Now it should be possible to evaluate a list of statements, e.g.:

  TokenMap scope;
  BlockStatement code;
  code.compile("{ a = 2; b = 3; c = a+b; }");
  code.exec(scope);
  std::cout << scope["a"] << std::endl; // 2
  std::cout << scope["b"] << std::endl; // 3
  std::cout << scope["c"] << std::endl; // 5

Creating Named Statements

Named statements are statements with a special meaning that begin with a reserved word such as try { ... } catch { ... } or if (...) { ... } else { ...} or function f(...) { ... }.

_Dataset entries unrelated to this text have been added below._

-- ==== Sys2Proof/Machine/Batten.lean ====
section
/-!
DEFINITION. The battens (R129 to R174): gain planes, the sum, the skip rule, crossfades, ramps, the spare lane and their soft
reset. A plane's memory always holds the value in effect, running ramps included (R136).
-/
namespace Sys2Proof.Machine

def pBat (k : Nat) : Nat := 0x140 + k

def Stage.bat (s : Stage) (k : Nat) : BatSt := Tab.get {} s.bats k
def Stage.putBat (s : Stage) (k : Nat) (b : BatSt) : Stage := { s with bats := Tab.put {} s.bats k b }

/-- The base of the window of BAT k, and of one of its planes (R135). -/
def batBase (k : Nat) : Nat := 0x200000000 + k * 0x40000
def planeAddr (k plane : Nat) : Nat := batBase k + plane * 0x10000

/-- The word and field of crosspoint (s, d) (R134, R159). -/
def crossWord (hi : Bool) (src : Nat) : Nat := if hi then src % 1024 else src
def crossField (hi : Bool) (src dst : Nat) : Nat := if hi then 2 * dst + src / 1024 else dst

/-- The Grid address of a crosspoint's gain. -/
def Stage.crossAddr (s : Stage) (k plane src dst : Nat) : Nat :=
  planeAddr k plane + 32 * crossWord s.highRate src + 4 * crossField s.highRate src dst

/-- A crosspoint's value in effect on a plane (R136). -/
def Stage.cross (s : Stage) (k plane src dst : Nat) : Word := s.rd32 (s.crossAddr k plane src dst)

/-- Field `f` of word `w` of a plane. -/
def Stage.planeFld (s : Stage) (k plane w f : Nat) : Word := s.rd32 (planeAddr k plane + 32 * w + 4 * f)

/-- The words of a plane that are not all zero, ascending (R139). -/
def Stage.planeWords (s : Stage) (k plane : Nat) : Tab Unit :=
  let a := planeAddr k plane
  s.mem.foldl (fun t e => if a ≤ e.1 ∧ e.1 < a + 0x10000 then Tab.ins t ((e.1 - a) / 32) () else t) []

/-- A crossfade is running or held. -/
def BatSt.fading (b : BatSt) : Bool := b.xf != .idle

/-- The plane that a ramp request and a boundary write act on: TO during a crossfade, else the live plane (R136, R149). -/
def BatSt.target (b : BatSt) : Nat := if b.fading then 1 - b.xfFrom else b.live

/-! ### Crossfade arithmetic (R141 to R144) -/

/-- Entry `i` of a curve (R142). -/
def Stage.curveEntry (s : Stage) (k curve i : Nat) : Int :=
  match curve with
  | 0 => roundHalfUp (32768 * (i : Int)) 1023
  | 1 => sinCurve i
  | _ => s.rdN (batBase k + 0x20800 + 2 * i) 2

/-- α of step `kk` of `n` (R143). -/
def Stage.alpha (s : Stage) (k curve kk n : Nat) : Int :=
  if kk = 0 then 0
  else if n ≤ kk then 32768
  else
    let pos := kk * 1023 * 65536 / n
    let i := pos / 65536
    let f := pos % 65536
    let a := s.curveEntry k curve i
    a + Int.fdiv ((s.curveEntry k curve (i + 1) - a) * f) 65536

/-- The live gain between the planes (R141). -/
def xfMix (gF gT : Word) (alpha : Int) : Int := gF.toInt + Int.fdiv ((gT.toInt - gF.toInt) * alpha) 32768

/-- A time in 0.1 ms as samples, a half rounded up (R144, R154). -/
def samplesOf (t fs : Nat) : Nat := (t * fs + 5000) / 10000

/-! ### Ramps (R150 to R157) -/

/-- A DB step (R155). -/
def dbStep (g0 gT : Int) (j n : Nat) : Int :=
  let z := if g0 = 0 then gT else g0
  if z = 0 then Config.dbSilent j n
  else
    let l0 := log24 (max g0.natAbs 128)
    let lt := log24 (max gT.natAbs 128)
    let m := pow24 (l0 + divZ ((lt - l0) * j) n).toNat
    if z < 0 then -m else m

/-- Step `j` of a ramp, for j < N (R155). -/
def rampStep (shape : Nat) (g0 gT : Int) (j n : Nat) : Int :=
  let linear := g0 + divZ ((gT - g0) * j) n
  match shape with
  | 1 => if (g0 < 0 ∧ 0 < gT) ∨ (0 < g0 ∧ gT < 0) then linear else dbStep g0 gT j n
  | 2 => g0 + divZ ((gT - g0) * raisedCos true j n) (2 ^ 32)
  | _ => linear

/-- The value a ramp gives for sample `m` (R153). -/
def Ramp.at (r : Ramp) (m : Nat) : Word :=
  if m + 1 ≤ r.start then Word.ofInt r.g0
  else
    let j := m + 1 - r.start
    if r.n ≤ j then r.gT else Word.ofInt (rampStep r.shape r.g0 r.gT.toInt j r.n)

/-- A ramp runs on this crosspoint. -/
def Ramp.on (r : Ramp) (plane src dst : Nat) : Bool := r.plane == plane && r.src == src && r.dst == dst

/-- The slots that hold no running ramp. -/
def BatSt.freeSlots (b : BatSt) : List Nat := (upTo 256).filter fun i => !b.ramps.any (fun r => r.slot == i)

/-- A request starts at boundary `n` (R152 to R156), or is deferred for want of a slot. -/
def Stage.rampStart (n k : Nat) (s : Stage) (q : RampReq) : Stage :=
  let b := s.bat k
  let plane := b.target
  let src := bits q.hi 13 3
  let dst := bits q.hi 2 0
  let len := max 1 (samplesOf (bits q.hi 29 15) s.fs)
  match b.ramps.find? (fun r => r.on plane src dst) with
  | some old =>
    let r : Ramp := { slot := old.slot, plane := plane, src := src, dst := dst, g0 := (old.at (n - 1)).toInt, gT := q.lo,
                      n := len, start := n, shape := bits q.hi 31 30 }
    s.putBat k { b with ramps := b.ramps.map fun x => if x.on plane src dst then r else x }
  | none =>
    if b.ramps.length < 256 then
      let free := b.freeSlots
      let (d, s) := s.draw
      let r : Ramp := { slot := free.getD (Config.rampSlot d % free.length) 0, plane := plane, src := src, dst := dst,
                        g0 := (s.cross k plane src dst).toInt, gT := q.lo, n := len, start := n, shape := bits q.hi 31 30 }
      s.putBat k { b with ramps := b.ramps ++ [r] }
    else
      (s.putBat k { b with queue := b.queue ++ [{ q with deferred := true }] }).raiseIf (!q.deferred) (pBat k) 2

/-- The requests due at boundary `n` that were submitted before place `o` in the order of writes start (R24, R152). -/
def Stage.rampsDue (s : Stage) (n k o : Nat) : Stage :=
  let b := s.bat k
  let isDue (q : RampReq) : Bool := decide (q.due ≤ n) && decide (q.ord < o)
  let now := b.queue.filter isDue
  let s := now.foldl (Stage.rampStart n k) (s.putBat k { b with queue := b.queue.filter (fun q => !isDue q) })
  let b := s.bat k
  s.putBat k { b with queue := (b.queue.foldl (fun t q => Tab.ins t q.ord q) []).map (·.2) }

/-- A request enters the queue, or is refused with 64 entries in it (R152); the Boolean says it entered. -/
def Stage.rampSubmit (s : Stage) (k due : Nat) (lo : Word) (hi : Nat) : Stage × Bool :=
  let b := s.bat k
  if 64 ≤ b.queue.length then ((s.bump (pBat k) 0x09C).raise (pBat k) 1, false)
  else
    let q : RampReq := { due := due, ord := s.order, lo := lo, hi := hi, deferred := false }
    ({ s with order := s.order + 1 }.putBat k { b with queue := b.queue ++ [q] }, true)

/-- RAMP_REQ_LO of master `m` (R150). -/
def Stage.rampLo (s : Stage) (k : Nat) (m : Master) : Word := s.arg (pBat k) m 4

/-- The fields of RAMP_REQ_HI lie in their legal ranges (R151, R170). -/
def rampLegal (hi : Bool) (v : Nat) : Bool :=
  decide (bits v 31 30 < 3) && decide (1 ≤ bits v 29 15) && decide (bits v 29 15 ≤ 20000)
    && (!hi || decide (bits v 2 0 < 4))

/-- The landed ramps are retired at boundary `n`; the plane holds the target (R153). -/
def Stage.rampsRetire (s : Stage) (n k : Nat) : Stage :=
  let b := s.bat k
  let gone (r : Ramp) : Bool := decide (r.start + r.n ≤ n)
  let s := (b.ramps.filter gone).foldl (fun s r => s.wr32 (s.crossAddr k r.plane r.src r.dst) r.gT) s
  s.putBat k { b with ramps := b.ramps.filter (fun r => !gone r) }

/-- Every running ramp takes its step for sample `n` (R136, R153). -/
def Stage.rampsStep (s : Stage) (n k : Nat) : Stage :=
  (s.bat k).ramps.foldl (fun s r => s.wr32 (s.crossAddr k r.plane r.src r.dst) (r.at n)) s

/-- A write that touches addresses satisfying `p` ends the ramps of those crosspoints (R137). -/
def Stage.rampsCut (s : Stage) (k : Nat) (p : Nat → Bool) : Stage :=
  let b := s.bat k
  let hit (r : Ramp) : Bool := let a := s.crossAddr k r.plane r.src r.dst; p a || p (a + 1) || p (a + 2) || p (a + 3)
  if b.ramps.any hit then s.putBat k { b with ramps := b.ramps.filter (fun r => !hit r) } else s

/-- The sixteen bytes of ramp slot `i` as four words (R157). -/
def Stage.rampSlotWords (s : Stage) (k i : Nat) : List Nat :=
  match (s.bat k).ramps.find? (fun r => r.slot == i) with
  | none => [0, 0, 0, 0]
  | some r =>
    let m := s.datum.index
    let j := max 1 (m + 1 - r.start)
    [2 ^ 31 + r.plane * 2 ^ 16 + r.src * 8 + r.dst, r.gT.toNat, (r.at m).toNat,
     r.shape * 2 ^ 30 + (r.n + 1 - j) % 2 ^ 21]

/-! ### Crossfades (R145 to R149) -/

/-- A crossfade starts forward from the live plane, with k = 1 in the sample the boundary opens (R146). -/
def BatSt.xfStart (b : BatSt) (fs curve time : Nat) : BatSt :=
  { b with xf := .running, xfRev := false, xfK := 1, xfCurve := curve, xfN := samplesOf time fs, xfFrom := b.live,
           fresh := true, queued := none }

/-- A crossfade ends: forward, TO becomes live; reverse, FROM stays live (R146). -/
def Stage.xfEnd (s : Stage) (k : Nat) : Stage :=
  let b := s.bat k
  (s.putBat k { b with live := if b.xfRev then b.xfFrom else 1 - b.xfFrom, xf := .idle, xfRev := false, xfK := 0 }).raise
    (pBat k) 3

/-- The step in force is the last of its direction (R146). -/
def BatSt.atEnd (b : BatSt) : Bool := if b.xfRev then decide (b.xfK ≤ 1) else decide (b.xfN ≤ b.xfK)

/-- The image staged into BAT k protects its shadow plane (R188). -/
def Stage.batStaged (s : Stage) (k : Nat) : Bool := s.graph.stagedBats.contains k

/-- An XF_REQ takes effect (R147). -/
def Stage.xfRequest (s : Stage) (k cmd curve time : Nat) : Stage :=
  let b := s.bat k
  let ignored := s.raise (pBat k) 4
  match cmd with
  | 1 =>
    if s.batStaged k then ignored
    else match b.xf with
      | .idle =>
        if b.ready then s.putBat k (b.xfStart s.fs curve time)
        else (s.putBat k { b with queued := some (curve, time) }).raise (pBat k) 5
      | _ => s.putBat k { b with queued := some (curve, time) }
  | 2 => (match b.xf with
    | .running => s.putBat k { b with xf := .held }
    | _ => ignored)
  | 3 => (match b.xf with
    | .held => if b.atEnd then s.xfEnd k else s.putBat k { b with xf := .running }
    | _ => ignored)
  | 4 => (match b.xf with
    | .idle => ignored
    | _ => s.putBat k { b with xfRev := !b.xfRev })
  | 5 => (match b.queued with
    | none => ignored
    | some _ => s.putBat k { b with queued := none })
  | _ => ignored

/-- The word of an XF_REQ write or action (R168). -/
def Stage.xfWord (s : Stage) (k v : Nat) : Stage := s.xfRequest k (bits v 31 28) (bits v 27 26) (bits v 18 0)

/-- XF_REQ's fields lie in their legal ranges (R168). -/
def xfLegal (v : Nat) : Bool :=
  let c := bits v 31 28
  decide (1 ≤ c) && decide (c ≤ 5) &&
    (c != 1 || (decide (bits v 27 26 < 3) && decide (10 ≤ bits v 18 0) && decide (bits v 18 0 ≤ 300000)))

/-- The step of the sample that a boundary opens, and a queued swap (R145, R146, R148). -/
def Stage.xfStep (s : Stage) (k : Nat) : Stage :=
  let b := s.bat k
  let s := if b.xf = .running ∧ b.fresh = false then
      (if b.atEnd then s.xfEnd k else s.putBat k { b with xfK := if b.xfRev then b.xfK - 1 else b.xfK + 1 })
    else s
  let b := { s.bat k with fresh := false }
  match b.xf, b.queued with
  | .idle, some (curve, time) => if b.ready then s.putBat k { b.xfStart s.fs curve time with fresh := false } else s.putBat k b
  | _, _ => s.putBat k b

/-! ### The sum (R130, R132, R133, R140, R158, R160) -/

/-- The sources a word carries, with the fields of each (R159, R160). -/
def wordSources (hi : Bool) (w : Nat) : List (Nat × List Nat) :=
  if hi then [(w, [0, 2, 4, 6]), (w + 1024, [1, 3, 5, 7])] else [(w, [0, 1, 2, 3, 4, 5, 6, 7])]

/-- The lanes at work: the accumulators, which overflowed, and the words read. -/
structure Lanes where
  acc : List Int := [0, 0, 0, 0, 0, 0, 0, 0]
  av : Nat := 0
  words : Nat := 0
deriving DecidableEq, Repr

/-- One product joins lane `f` (R132). -/
def Lanes.add (l : Lanes) (f : Nat) (p : Int) : Lanes :=
  let z := l.acc.getD f 0 + p
  { l with acc := l.acc.set f (satI 72 z), av := if satI 72 z = z then l.av else Nat.lor l.av (2 ^ f) }

/-- The live gain of a field (R132, R141). -/
def Stage.liveGain (s : Stage) (k : Nat) (b : BatSt) (a : Int) (w f : Nat) : Int :=
  if b.fading then xfMix (s.planeFld k b.xfFrom w f) (s.planeFld k (1 - b.xfFrom) w f) a
  else (s.planeFld k b.live w f).toInt

/-- The gain is not zero in some plane that the lanes read (R140). -/
def Stage.gainOn (s : Stage) (k : Nat) (b : BatSt) (w f : Nat) : Bool :=
  if b.fading then s.planeFld k 0 w f != 0#32 || s.planeFld k 1 w f != 0#32 else s.planeFld k b.live w f != 0#32

/-- One word: skipped when every source it carries is silent or has all its gains zero; a silent source's product is dropped
(R140, R207). -/
def Stage.laneWord (s : Stage) (k : Nat) (b : BatSt) (a : Int) (l : Lanes) (w : Nat) : Lanes :=
  let used := (wordSources s.highRate w).filter fun (i, fs) =>
    (s.srcNoSkip i || !s.srcSilent i) && fs.any (s.gainOn k b w)
  if used = [] then l
  else
    used.foldl (fun l (i, fs) =>
      let x := (s.exchRead (s.srcSlot i)).toInt
      fs.foldl (fun l f => l.add f (x * s.liveGain k b a w f)) l) { l with words := l.words + 1 }

/-- The lane results of the sample in progress. -/
def Stage.batLanes (s : Stage) (k : Nat) : Lanes :=
  let b := s.bat k
  let a := s.alpha k b.xfCurve b.xfK b.xfN
  let ws := if b.fading then (s.planeWords k 1).foldl (fun t e => Tab.ins t e.1 ()) (s.planeWords k 0)
    else s.planeWords k b.live
  let ws := ws.filter fun e => !s.highRate || decide (e.1 < 1024)
  ws.foldl (fun l e => s.laneWord k b a l e.1) {}

/-- What a late batten still works on is kept from the sample it is in (R48). -/
def Stage.batHold (s : Stage) (k : Nat) : Stage :=
  let b := s.bat k
  if (s.blk (64 + k)).busy && b.held.isNone then
    let l := s.batLanes k
    s.putBat k { b with held := some (l.acc, l.av, l.words) }
  else s

/-- The bus slots of BAT k (R129). -/
def Stage.busSlot (s : Stage) (k d : Nat) : Nat := 0x1800 + (if s.highRate then 4 else 8) * k + d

Since this is only an example we will describe how to create only an if statement. The class definition is not very complex, it needs to hold 2 BlockStatements and one expression, e.g.:

class IfStatement : public Statement {
  calculator cond;
  BlockStatement _then;
  BlockStatement _else;

 private:
  void _compile(const char* code, const char** rest, TokenMap parent_scope);
  returnState _exec(TokenMap scope) const;

 public:
  IfStatement() {}
  virtual Statement* clone() const {
    return new IfStatement(*this);
  }
};

/* * * * * IfStatement Class in .cpp File: * * * * */

void IfStatement::_compile(const char* code, const char** rest,
                           TokenMap parent_scope) {

  while (isspace(*code)) ++code;

  if (*code != '(') {
    throw syntax_error("Expected '(' after `if` statement!");
  }

  // Parse the condition:
  cond.compile(code+1, parent_scope, ")", &code);

  if (*code != ')') {
    throw syntax_error("Missing ')' after `if` statement!");
  }

  _then.compile(code+1, &code, parent_scope);

  while (isspace(*code)) ++code;

  // Check if the next word is else:
  static const char* str = "else";
  for (int i = 0; i < 4; ++i) {
    if (str[i] != code[i]) {
      if (rest) *rest = code;
      return;
    }
  }
  if (isalnum(code[4]) || code[4] == '_') {
    if(rest) *rest = code;
    return;
  }

  _else.compile(code+4, &code, parent_scope);

  if(rest) *rest = code;
}

returnState IfStatement::_exec(TokenMap scope) const {
  if (cond.eval(scope).asBool()) {
    return _then.exec(scope);
  } else {
    return _else.exec(scope);
  }
}

After that you need to register this new statement type on the BlockStatement class so it knows how to parse it, e.g.:

struct MyStartup {
  Startup() {
    auto& statementMap = BlockStatement::statementMap();

    statementMap["if"] = BlockStatement::factory<IfStatement>;
  }
} MyStartup;

Now it should be possible to compile if statements among normal expressions e.g.:

  TokenMap scope;
  BlockStatement code;
  code.compile(
      "{\n"
      "  a = 2;\n"
      "  if (a < 2) {\n"
      "    b = True;\n"
      "  } else {\n"
      "    b = False;\n"
      "  }\n"
      "}");
  code.exec(scope);
  std::cout << scope["a"] << std::endl; // 2
  std::cout << scope["b"] << std::endl; // False